Each entry that appears below should be restated exactly as it is.

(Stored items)
------------------------------------------------

-- ==== Sys2Proof/Syntax.lean ====
section
/-! DEFINITION. The syntax of the machine: one constructor of `Instr` for every row of the opcode table
(spec/opcode_table.json). The first rows are op words of the I, M, V, X and E slots (04–09); the rest are the
steps that the core, its engines, the hub, the scheduler, the host and the management core make on their own
("What each step holds", file 95), with what names the step as arguments. Operands are plain numbers; the ranges
stand in `Instr.wellFormed`. -/
namespace Sys2Proof

/-- The operands of a 32-bit VR word (Table 4-3). -/
structure VR where
  p : Nat
  t : Nat
  b : Nat
  a : Nat
  d : Nat
  deriving DecidableEq, Repr

/-- The operands of a 64-bit VRL word (Table 4-3); `hi` is bits [31:16] of the second word, whose fields each
instruction names (R140). -/
structure VL where
  t : Nat
  b : Nat
  a : Nat
  d : Nat
  fd : Nat
  c : Nat
  px : Nat
  hi : Nat
  deriving DecidableEq, Repr

/-- The operands of an atomic, format AT (R126). -/
structure AT where
  nr : Nat
  sz : Nat
  land : Nat
  a : Nat
  d : Nat
  b : Nat
  c : Nat
  off : Int
  deriving DecidableEq, Repr

/-- The traps of Table 19-2. -/
inductive TrapNo where
  | illegal | prefixOrphan | target | align | page | wprot | perm | qfull | format | groupViolation
  | tileUnrecoverable | decRatio | decCheck | decLength | fabChannel | atomicLost | overrun | watchdog
  | safeDistance | earlyRead | brk | syscall
  deriving DecidableEq, Repr

/-- A trap raised at a bundle boundary (R356): its number, ARG and STAT of the trap-cause word (Table 10-3), the
faulting address, and the bundle it names with the resume point where the trap's own rule gives others than the
running bundle (`none`: the running bundle). -/
structure Trap where
  no : TrapNo
  arg : Nat := 0
  stat : Nat := 0
  addr : Nat := 0
  named : Option Nat := none
  resume : Option Nat := none
  deriving DecidableEq, Repr

/-- A fabric message (Tables 14-1 and 14-2) by its fields, `rsv` the header's reserved bit 64; `payload` is the bytes after the
16-byte header. -/
structure FabricMsg where
  ver : Nat
  kind : Nat
  chn : Nat
  dst : Nat
  src : Nat
  seq : Nat
  rsv : Bool
  epo : Nat
  gen : Nat
  len : Nat
  addr : Nat
  payload : List Byte
  deriving DecidableEq, Repr

/-- A request at a combining stage (R308, R309): who asks, the physical address and destination device, the size
bit, the increment, whether it returns, whether it is an AADD at all (`aadd`), and the input port (Table 14-8) and hub cycle of its
arrival. -/
structure CombReq where
  requester : Nat
  fromRecord : Bool
  addr : Nat
  dev : Nat
  sz : Nat
  b : Word
  returning : Bool
  aadd : Bool
  inPort : Nat
  cycle : Nat
  deriving DecidableEq, Repr

/-- How a host operation comes (R384, R385): the VLAN on which it arrives, its queue pair, its memory key. -/
structure HostAccess where
  vlan : Nat
  qp : Nat
  key : Nat
  deriving DecidableEq, Repr

/-- The quotas of CREATE_PARTITION (Table 22-2); `hbm` and `lpddr` in GiB, `reserved` in bytes, `wdog` in ns, 100 ms unless the host
gives another (R361). -/
structure Quotas where
  clusters : Nat
  hbm : Nat
  lpddr : Nat
  reserved : Nat
  pairs : Nat
  root : Nat
  wdog : Nat := 100000000
  debug : Bool
  tag : Nat
  deriving DecidableEq, Repr

/-- The attributes of a submission queue and its ring and completion ring (Tables 18-4 and 22-3). -/
structure QueueAttr where
  depth : Nat
  domain : Nat
  prog : Bool
  strictfp : Bool
  oncancel : Bool
  ring : Nat
  cring : Nat
  ckey : Nat
  cdepth : Nat
  deriving DecidableEq, Repr

/-- The operands of OPEN_PAIR (Table 22-4). -/
structure PairOpen where
  source : Bool
  peer : Nat
  chn : Nat
  logBase : Nat
  logCap : Nat
  deriving DecidableEq, Repr

/-- The requests that page agents send one another (R372), as NOPART answers them, each with the device of the other agent. -/
inductive AgentReq where
  | collapse (dev : Nat) | migration (dev : Nat) | rewrite (dev : Nat)
  deriving DecidableEq, Repr

def AgentReq.dev : AgentReq → Nat
  | .collapse d | .migration d | .rewrite d => d

/-- What a migration request carries (R377): the frame that the requester has kept for the page, or, in the holder's answer, the
device that holds the page now. -/
inductive MigrationNote where
  | to (frame : Nat) | moved (holder : Nat)
  deriving DecidableEq, Repr

/-- Where a page stands after a migration (R377): the device and the frame. -/
structure PagePlace where
  holder : Nat
  frame : Nat
  deriving DecidableEq, Repr

/-- The firmware of a bring-up (R412): its measurement, and whether it is signed. -/
structure Firmware where
  digest : Nat
  signed : Bool
  deriving DecidableEq, Repr

/-- The units that count error events (Table 23-1): those that are retired (Table 23-2), and the tables of the hub, the TLB and walk
cache of a die, and the Agate store of a die, whose events are counted and nothing else. -/
inductive HwUnit where
  | arrayRow (core line : Nat) | arrayCol (core line : Nat) | core (n : Nat) | slice (n : Nat)
  | hbmChannel (n : Nat) | lpChannel (n : Nat) | lane (n : Nat) | engine (n : Nat) | jasper (n : Nat) | opal (n : Nat)
  | hubTable (n : Nat) | dieTlb (n : Nat) | agate (n : Nat)
  deriving DecidableEq, Repr

/-- What an error check finds (Table 23-1): an event that it corrects and counts on a unit, a 32-byte ECC unit of
memory that still fails after the retry, a metadata line that fails, the loss of both copies of a decombining
record, an error that is fatal to a partition, one that is fatal to the module, or a datapath error that is not correctable, or a
lane's loss of lock, which retire the unit (R391, R394). -/
inductive ErrorEvent where
  | corrected (u : HwUnit)
  | eccFailed (addr : Nat)
  | metadataFailed (addr : Nat)
  | recordLost (k : Nat) (applied : Bool)
  | fatalPartition (p : Nat) (unit : Nat)
  | fatalModule (unit : Nat)
  | unitFailed (u : HwUnit)
  deriving DecidableEq, Repr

------------------------------------------------

- [Written solution]
-- ==== Sys2Proof/Syntax.lean ====
section
/-! DEFINITION. The syntax of the machine: one constructor of `Instr` for every row of the opcode table
(spec/opcode_table.json). The first rows are op words of the I, M, V, X and E slots (04–09); the rest are the
steps that the core, its engines, the hub, the scheduler, the host and the management core make on their own
("What each step holds", file 95), with what names the step as arguments. Operands are plain numbers; the ranges
stand in `Instr.wellFormed`. -/
namespace Sys2Proof

/-- The operands of a 32-bit VR word (Table 4-3). -/
structure VR where
  p : Nat
  t : Nat
  b : Nat
  a : Nat
  d : Nat
  deriving DecidableEq, Repr

/-- The operands of a 64-bit VRL word (Table 4-3); `hi` is bits [31:16] of the second word, whose fields each
instruction names (R140). -/
structure VL where
  t : Nat
  b : Nat
  a : Nat
  d : Nat
  fd : Nat
  c : Nat
  px : Nat
  hi : Nat
  deriving DecidableEq, Repr

/-- The operands of an atomic, format AT (R126). -/
structure AT where
  nr : Nat
  sz : Nat
  land : Nat
  a : Nat
  d : Nat
  b : Nat
  c : Nat
  off : Int
  deriving DecidableEq, Repr

/-- The traps of Table 19-2. -/
inductive TrapNo where
  | illegal | prefixOrphan | target | align | page | wprot | perm | qfull | format | groupViolation
  | tileUnrecoverable | decRatio | decCheck | decLength | fabChannel | atomicLost | overrun | watchdog
  | safeDistance | earlyRead | brk | syscall
  deriving DecidableEq, Repr

/-- A trap raised at a bundle boundary (R356): its number, ARG and STAT of the trap-cause word (Table 10-3), the
faulting address, and the bundle it names with the resume point where the trap's own rule gives others than the
running bundle (`none`: the running bundle). -/
structure Trap where
  no : TrapNo
  arg : Nat := 0
  stat : Nat := 0
  addr : Nat := 0
  named : Option Nat := none
  resume : Option Nat := none
  deriving DecidableEq, Repr

/-- A fabric message (Tables 14-1 and 14-2) by its fields, `rsv` the header's reserved bit 64; `payload` is the bytes after the
16-byte header. -/
structure FabricMsg where
  ver : Nat
  kind : Nat
  chn : Nat
  dst : Nat
  src : Nat
  seq : Nat
  rsv : Bool
  epo : Nat
  gen : Nat
  len : Nat
  addr : Nat
  payload : List Byte
  deriving DecidableEq, Repr

/-- A request at a combining stage (R308, R309): who asks, the physical address and destination device, the size
bit, the increment, whether it returns, whether it is an AADD at all (`aadd`), and the input port (Table 14-8) and hub cycle of its
arrival. -/
structure CombReq where
  requester : Nat
  fromRecord : Bool
  addr : Nat
  dev : Nat
  sz : Nat
  b : Word
  returning : Bool
  aadd : Bool
  inPort : Nat
  cycle : Nat
  deriving DecidableEq, Repr

/-- How a host operation comes (R384, R385): the VLAN on which it arrives, its queue pair, its memory key. -/
structure HostAccess where
  vlan : Nat
  qp : Nat
  key : Nat
  deriving DecidableEq, Repr

/-- The quotas of CREATE_PARTITION (Table 22-2); `hbm` and `lpddr` in GiB, `reserved` in bytes, `wdog` in ns, 100 ms unless the host
gives another (R361). -/
structure Quotas where
  clusters : Nat
  hbm : Nat
  lpddr : Nat
  reserved : Nat
  pairs : Nat
  root : Nat
  wdog : Nat := 100000000
  debug : Bool
  tag : Nat
  deriving DecidableEq, Repr

/-- The attributes of a submission queue and its ring and completion ring (Tables 18-4 and 22-3). -/
structure QueueAttr where
  depth : Nat
  domain : Nat
  prog : Bool
  strictfp : Bool
  oncancel : Bool
  ring : Nat
  cring : Nat
  ckey : Nat
  cdepth : Nat
  deriving DecidableEq, Repr

/-- The operands of OPEN_PAIR (Table 22-4). -/
structure PairOpen where
  source : Bool
  peer : Nat
  chn : Nat
  logBase : Nat
  logCap : Nat
  deriving DecidableEq, Repr

/-- The requests that page agents send one another (R372), as NOPART answers them, each with the device of the other agent. -/
inductive AgentReq where
  | collapse (dev : Nat) | migration (dev : Nat) | rewrite (dev : Nat)
  deriving DecidableEq, Repr

def AgentReq.dev : AgentReq → Nat
  | .collapse d | .migration d | .rewrite d => d

/-- What a migration request carries (R377): the frame that the requester has kept for the page, or, in the holder's answer, the
device that holds the page now. -/
inductive MigrationNote where
  | to (frame : Nat) | moved (holder : Nat)
  deriving DecidableEq, Repr

/-- Where a page stands after a migration (R377): the device and the frame. -/
structure PagePlace where
  holder : Nat
  frame : Nat
  deriving DecidableEq, Repr

/-- The firmware of a bring-up (R412): its measurement, and whether it is signed. -/
structure Firmware where
  digest : Nat
  signed : Bool
  deriving DecidableEq, Repr

/-- The units that count error events (Table 23-1): those that are retired (Table 23-2), and the tables of the hub, the TLB and walk
cache of a die, and the Agate store of a die, whose events are counted and nothing else. -/
inductive HwUnit where
  | arrayRow (core line : Nat) | arrayCol (core line : Nat) | core (n : Nat) | slice (n : Nat)
  | hbmChannel (n : Nat) | lpChannel (n : Nat) | lane (n : Nat) | engine (n : Nat) | jasper (n : Nat) | opal (n : Nat)
  | hubTable (n : Nat) | dieTlb (n : Nat) | agate (n : Nat)
  deriving DecidableEq, Repr

/-- What an error check finds (Table 23-1): an event that it corrects and counts on a unit, a 32-byte ECC unit of
memory that still fails after the retry, a metadata line that fails, the loss of both copies of a decombining
record, an error that is fatal to a partition, one that is fatal to the module, or a datapath error that is not correctable, or a
lane's loss of lock, which retire the unit (R391, R394). -/
inductive ErrorEvent where
  | corrected (u : HwUnit)
  | eccFailed (addr : Nat)
  | metadataFailed (addr : Nat)
  | recordLost (k : Nat) (applied : Bool)
  | fatalPartition (p : Nat) (unit : Nat)
  | fatalModule (unit : Nat)
  | unitFailed (u : HwUnit)
  deriving DecidableEq, Repr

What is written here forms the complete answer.